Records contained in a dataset
......

/-- R335 and R416: an accepted write of a phaser's configuration takes its fields, a change of them starts the phaser at phase 0, and a
phaser with a participant refuses with error 5; the ordered mode of a device phaser alike. -/
def Sys2Proof.Claims.PhaserConfiguration : Prop :=
  (∀ (s : State) (cl n : Nat) (v : Word), cl < 128 → 1 ≤ n → n ≤ 320 → s.fwstat = 0 → s.phaserGuard cl n = false →
    let x := s.phaser cl n
    (x.members = [] → (v.getLsbD 0 = true → s.phaserOwner cl n (field v 2 7) = true) →
      (n ≤ 64 ∨ v.getLsbD 1 = true ∨ x.ordEn = false) →
      ∃ u, exec (.phcfgWrite cl n v) s = .next u ∧ (u.phaser cl n).alloc = v.getLsbD 0 ∧ (u.phaser cl n).bytes = v.getLsbD 1 ∧
        (u.phaser cl n).part = field v 2 7 ∧ (u.phaser cl n).err = 0 ∧
        (x.alloc ≠ v.getLsbD 0 ∨ x.bytes ≠ v.getLsbD 1 ∨ x.part ≠ field v 2 7 →
          (u.phaser cl n).phase = 0 ∧ (u.phaser cl n).posted = none ∧ (u.phaser cl n).arrived = 0)) ∧
    (x.members ≠ [] → ∃ u, exec (.phcfgWrite cl n v) s = .next u ∧ u.phaser cl n = { x with err := 5 })) ∧
  ∀ (s : State) (n : Nat) (v : Word), n < 256 → s.fwstat = 0 → s.inbound = [] →
    let x := s.dphaser n
    let lo := field v 1 19
    let count := field v 20 13
    (x.members = [] → (v.getLsbD 0 = true → x.bytes = true) → 1 ≤ count → count ≤ 4096 → lo + count ≤ 2 ^ 19 →
      ∃ u, exec (.ordcfgWrite n v) s = .next u ∧
        u.dphaser n = { x with ordEn := v.getLsbD 0, ordLo := lo, ordNsrc := count, ordErr := 0 }) ∧
    (x.members ≠ [] → ∃ u, exec (.ordcfgWrite n v) s = .next u ∧ u.dphaser n = { x with ordErr := 5 })

/-- R328, R329 and R333: the host's write to a privileged register of a halted core, through the window of a partition that is not sealed,
writes that register: the trap vector, the watchdog, the lamp limit within its bounds. A core that is not halted refuses with
error 5, a trap vector of more than 57 bits with error 3. -/
def Sys2Proof.Claims.CoreAccess : Prop :=
  ∀ (s : State) (p rank core cl : Nat) (v : Word), p < 128 → core < 16 → s.fwstat = 0 → (s.pcb p).isSealed = false →
    (s.pcb p).clusterAt rank = some cl →
    let k := 16 * cl + core
    let at' (n : Nat) : Nat := 1024 * rank + 64 * core + 8 * n
    ((s.core k).halted = true →
      (v.toNat < 2 ^ 57 → exec (.coreAccessWrite p (at' 0) v) s = .next (s.setCore k { s.core k with trapvec := v })) ∧
      (2 ^ 57 ≤ v.toNat → exec (.coreAccessWrite p (at' 0) v) s = .next (s.setPcb p { s.pcb p with err := 3 })) ∧
      exec (.coreAccessWrite p (at' 1) v) s = .next (s.setCore k { s.core k with wdog := word (v.toNat % 2 ^ 32) }) ∧
      exec (.coreAccessWrite p (at' 2) v) s =
        .next (s.setCore k { s.core k with lampmax := word (max 256 (min (2 ^ 24) v.toNat)) })) ∧
    ((s.core k).halted = false → exec (.coreAccessWrite p (at' 0) v) s = .next (s.setPcb p { s.pcb p with err := 5 }))

/-- R339, R420, R421: an accepted weight scale, a power of two from 2^-16 to 2^15, takes effect once no array operation on the panel is
in progress, and until its event the old one stands, on an idle panel too (log 58); a panel asked to retire moves onto a spare of its core
once the rails are trimmed and the shaft's lamp is held for its calibration (log 47), with s_w 1.0, and is calibrated or, where that fails,
asked to retire in turn; a nominal spare does not fail (log 23); with no spare left it is retired and counted. -/
def Sys2Proof.Claims.PanelControls : Prop :=
  ∀ (s : State) (k n : Nat),
    let c := s.core k
    let x := c.panel n
    let trimmed := s.rails = true ∧ s.cut.getLsbD (k / 512) = false ∧
      ∀ i, i < 32 → (s.cluster (32 * (k / 512) + i)).trimmed = true ∨ (s.cluster (32 * (k / 512) + i)).lost = true
    (∀ p rank cl v, p < 128 → n < 32 → s.fwstat = 0 → (s.pcb p).isSealed = false → (s.pcb p).clusterAt rank = some cl → clusterOf k = cl →
      v.toNat % 2 ^ 23 = 0 → v.getLsbD 31 = false → 111 ≤ field v 23 8 → field v 23 8 ≤ 142 →
      ∃ u, exec (.panelControlWrite p (4096 * rank + 256 * (k % 16) + 8 * n) v) s = .next u ∧
        ((u.core k).panel n).pendingSw = some (v.setWidth 32) ∧ ((u.core k).panel n).sw = x.sw ∧
        ((u.core k).panel n).retiring = (x.retiring || v.getLsbD 34)) ∧
    (∀ v, x.pendingSw = some v → c.panelActive n = false → ∃ u, exec (.weightScaleApply k n) s = .next u ∧
      ((u.core k).panel n).sw = v ∧ ((u.core k).panel n).pendingSw = none ∧ ((u.core k).panel n).slow = x.slow) ∧
    (∃ u, exec (.retire k n) s = .next u ∧ (u.core k).panel n = { x with retiring := true }) ∧
    (x.retiring = true → x.retired = false → c.panelActive n = false →
      (c.spares = 0 → ∃ u, exec (.panelRemap k n) s = .next u ∧ (u.core k).panel n = { x with retiring := false, retired := true, advise := true } ∧
        u.nret = s.nret + 1 ∧ u.advise = true) ∧
      (c.spares ≠ 0 → ¬ trimmed → exec (.panelRemap k n) s = .next s) ∧
      (c.spares ≠ 0 → trimmed → (s.shaft (shaftOf k)).cal = true → ∃ u, exec (.panelRemap k n) s = .next u ∧
        (u.core k).spares = c.spares - 1 ∧ ((u.core k).panel n).spare = true ∧ ((u.core k).panel n).sw = 0x3F800000 ∧
        ((u.core k).panel n).mask = x.mask ∧ ((u.core k).panel n).owner = x.owner ∧ ((u.core k).panel n).advise = x.advise ∧
        (((u.core k).panel n).calibrated = true ∨ ((u.core k).panel n).retiring = true) ∧
        (s.nominal = true → ((u.core k).panel n).calibrated = true ∧ ((u.core k).panel n).retiring = false)) ∧
      (c.spares ≠ 0 → trimmed → (s.shaft (shaftOf k)).cal = false → (s.shaft (shaftOf k)).lower = true → (s.shaft (shaftOf k)).upper = true →
        ∃ u, exec (.panelRemap k n) s = .next u ∧ (u.core k).panel n = x ∧ (u.core k).spares = c.spares))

......

» Work task
Return each line in the records that holds the string "phcfgWrite".

» Task result
      ∃ u, exec (.phcfgWrite cl n v) s = .next u ∧ (u.phaser cl n).alloc = v.getLsbD 0 ∧ (u.phaser cl n).bytes = v.getLsbD 1 ∧
    (x.members ≠ [] → ∃ u, exec (.phcfgWrite cl n v) s = .next u ∧ u.phaser cl n = { x with err := 5 })) ∧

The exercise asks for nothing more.